Problem =
Examine the records and identify each line that includes the string "inputs". Copy those lines.

Stored data entries:
- - -
-- ==== Sys2Proof/Machine/Operands.lean ====
section
/-! DEFINITION. What the operand `d` selects (30_encoding.md R72): a raw byte's selected bit, and the tables of the read
view (43_host_access.md R192; 10_state.md R37). A table is a list, so that its length is its limit. -/

namespace Sys2Proof.Machine

/-- The LSB selector: bit 0 of a raw byte and no other (R100). -/
def lsb (r : Byte) : BitVec 1 := r.extractLsb' 0 1

/-- Selector 5 (R192). -/
def notchTable (s : State) : List Byte := [s.notch1, s.notch2]

/-- Selector 6 (R192). -/
def startTable (s : State) : List Byte := [s.start1, s.start2, s.start3]

/-- Selector 8: `plain[i]` for `i` < `out_count` (R34, R192). -/
def plainTable (s : State) : List Byte := s.plain.toList.take s.outCount.toNat

/-- Selector 9, the register view (R37). -/
def regsTable (s : State) : List Byte :=
  [s.extCnt.setWidth 8, s.extAcc, s.pktCount.extractLsb' 0 8, (s.pktCount.extractLsb' 8 2).setWidth 8,
    s.outCount.setWidth 8, s.errCode.bits.setWidth 8, s.faultSite.bits.setWidth 8, s.faultSym]

end Sys2Proof.Machine
end

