/-! ### raise -/

@[simp] theorem raise_extAcc (e : ErrCode) (site : FaultSite) (sym : Symbol) (s : State) : (raise e site sym s).extAcc = s.extAcc := rfl
@[simp] theorem raise_extCnt (e : ErrCode) (site : FaultSite) (sym : Symbol) (s : State) : (raise e site sym s).extCnt = s.extCnt := rfl
@[simp] theorem raise_pktCount (e : ErrCode) (site : FaultSite) (sym : Symbol) (s : State) : (raise e site sym s).pktCount = s.pktCount := rfl
@[simp] theorem raise_payload (e : ErrCode) (site : FaultSite) (sym : Symbol) (s : State) : (raise e site sym s).payload = s.payload := rfl
@[simp] theorem raise_engState (e : ErrCode) (site : FaultSite) (sym : Symbol) (s : State) : (raise e site sym s).engState = .faulted := rfl
@[simp] theorem raise_stat (e : ErrCode) (site : FaultSite) (sym : Symbol) (s : State) : (raise e site sym s).stat = s.stat := rfl
@[simp] theorem raise_refl (e : ErrCode) (site : FaultSite) (sym : Symbol) (s : State) : (raise e site sym s).refl = s.refl := rfl
@[simp] theorem raise_scr1 (e : ErrCode) (site : FaultSite) (sym : Symbol) (s : State) : (raise e site sym s).scr1 = s.scr1 := rfl
@[simp] theorem raise_scr2 (e : ErrCode) (site : FaultSite) (sym : Symbol) (s : State) : (raise e site sym s).scr2 = s.scr2 := rfl
@[simp] theorem raise_scr3 (e : ErrCode) (site : FaultSite) (sym : Symbol) (s : State) : (raise e site sym s).scr3 = s.scr3 := rfl
@[simp] theorem raise_notch1 (e : ErrCode) (site : FaultSite) (sym : Symbol) (s : State) : (raise e site sym s).notch1 = s.notch1 := rfl
@[simp] theorem raise_notch2 (e : ErrCode) (site : FaultSite) (sym : Symbol) (s : State) : (raise e site sym s).notch2 = s.notch2 := rfl
@[simp] theorem raise_start1 (e : ErrCode) (site : FaultSite) (sym : Symbol) (s : State) : (raise e site sym s).start1 = s.start1 := rfl
@[simp] theorem raise_start2 (e : ErrCode) (site : FaultSite) (sym : Symbol) (s : State) : (raise e site sym s).start2 = s.start2 := rfl
@[simp] theorem raise_start3 (e : ErrCode) (site : FaultSite) (sym : Symbol) (s : State) : (raise e site sym s).start3 = s.start3 := rfl
@[simp] theorem raise_cmsg (e : ErrCode) (site : FaultSite) (sym : Symbol) (s : State) : (raise e site sym s).cmsg = s.cmsg := rfl
@[simp] theorem raise_plain (e : ErrCode) (site : FaultSite) (sym : Symbol) (s : State) : (raise e site sym s).plain = s.plain := rfl
@[simp] theorem raise_outCount (e : ErrCode) (site : FaultSite) (sym : Symbol) (s : State) : (raise e site sym s).outCount = s.outCount := rfl
@[simp] theorem raise_errCode (e : ErrCode) (site : FaultSite) (sym : Symbol) (s : State) : (raise e site sym s).errCode = e := rfl
@[simp] theorem raise_faultSite (e : ErrCode) (site : FaultSite) (sym : Symbol) (s : State) : (raise e site sym s).faultSite = site := rfl
@[simp] theorem raise_faultSym (e : ErrCode) (site : FaultSite) (sym : Symbol) (s : State) : (raise e site sym s).faultSym = sym := rfl
@[simp] theorem raise_rsp (e : ErrCode) (site : FaultSite) (sym : Symbol) (s : State) : (raise e site sym s).rsp = some (responseWord true false (e.bits.setWidth 8)) := rfl
@[simp] theorem raise_inputs (e : ErrCode) (site : FaultSite) (sym : Symbol) (s : State) : (raise e site sym s).inputs = s.inputs := rfl
@[simp] theorem raise_taken (e : ErrCode) (site : FaultSite) (sym : Symbol) (s : State) : (raise e site sym s).taken = s.taken := rfl
@[simp] theorem raise_freeIdx (e : ErrCode) (site : FaultSite) (sym : Symbol) (s : State) : (raise e site sym s).freeIdx = s.freeIdx := rfl

/-! ### memWrite -/

@[simp] theorem memWrite_extAcc (i : Fin 514) (v : Byte) (s : State) : (memWrite i v s).extAcc = s.extAcc := rfl
@[simp] theorem memWrite_extCnt (i : Fin 514) (v : Byte) (s : State) : (memWrite i v s).extCnt = s.extCnt := rfl
@[simp] theorem memWrite_pktCount (i : Fin 514) (v : Byte) (s : State) : (memWrite i v s).pktCount = s.pktCount := rfl
@[simp] theorem memWrite_payload (i : Fin 514) (v : Byte) (s : State) : (memWrite i v s).payload = Memory.write s.payload i v := rfl
@[simp] theorem memWrite_engState (i : Fin 514) (v : Byte) (s : State) : (memWrite i v s).engState = s.engState := rfl
@[simp] theorem memWrite_stat (i : Fin 514) (v : Byte) (s : State) : (memWrite i v s).stat = s.stat := rfl
@[simp] theorem memWrite_refl (i : Fin 514) (v : Byte) (s : State) : (memWrite i v s).refl = s.refl := rfl
@[simp] theorem memWrite_scr1 (i : Fin 514) (v : Byte) (s : State) : (memWrite i v s).scr1 = s.scr1 := rfl
@[simp] theorem memWrite_scr2 (i : Fin 514) (v : Byte) (s : State) : (memWrite i v s).scr2 = s.scr2 := rfl
@[simp] theorem memWrite_scr3 (i : Fin 514) (v : Byte) (s : State) : (memWrite i v s).scr3 = s.scr3 := rfl
@[simp] theorem memWrite_notch1 (i : Fin 514) (v : Byte) (s : State) : (memWrite i v s).notch1 = s.notch1 := rfl
@[simp] theorem memWrite_notch2 (i : Fin 514) (v : Byte) (s : State) : (memWrite i v s).notch2 = s.notch2 := rfl
@[simp] theorem memWrite_start1 (i : Fin 514) (v : Byte) (s : State) : (memWrite i v s).start1 = s.start1 := rfl
@[simp] theorem memWrite_start2 (i : Fin 514) (v : Byte) (s : State) : (memWrite i v s).start2 = s.start2 := rfl
@[simp] theorem memWrite_start3 (i : Fin 514) (v : Byte) (s : State) : (memWrite i v s).start3 = s.start3 := rfl
@[simp] theorem memWrite_cmsg (i : Fin 514) (v : Byte) (s : State) : (memWrite i v s).cmsg = s.cmsg := rfl
@[simp] theorem memWrite_plain (i : Fin 514) (v : Byte) (s : State) : (memWrite i v s).plain = s.plain := rfl
@[simp] theorem memWrite_outCount (i : Fin 514) (v : Byte) (s : State) : (memWrite i v s).outCount = s.outCount := rfl
@[simp] theorem memWrite_errCode (i : Fin 514) (v : Byte) (s : State) : (memWrite i v s).errCode = s.errCode := rfl
@[simp] theorem memWrite_faultSite (i : Fin 514) (v : Byte) (s : State) : (memWrite i v s).faultSite = s.faultSite := rfl
@[simp] theorem memWrite_faultSym (i : Fin 514) (v : Byte) (s : State) : (memWrite i v s).faultSym = s.faultSym := rfl
@[simp] theorem memWrite_rsp (i : Fin 514) (v : Byte) (s : State) : (memWrite i v s).rsp = s.rsp := rfl
@[simp] theorem memWrite_inputs (i : Fin 514) (v : Byte) (s : State) : (memWrite i v s).inputs = s.inputs := rfl
@[simp] theorem memWrite_taken (i : Fin 514) (v : Byte) (s : State) : (memWrite i v s).taken = s.taken := rfl
@[simp] theorem memWrite_freeIdx (i : Fin 514) (v : Byte) (s : State) : (memWrite i v s).freeIdx = s.freeIdx := rfl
- - -
Finished task =
@[simp] theorem raise_inputs (e : ErrCode) (site : FaultSite) (sym : Symbol) (s : State) : (raise e site sym s).inputs = s.inputs := rfl
@[simp] theorem memWrite_inputs (i : Fin 514) (v : Byte) (s : State) : (memWrite i v s).inputs = s.inputs := rfl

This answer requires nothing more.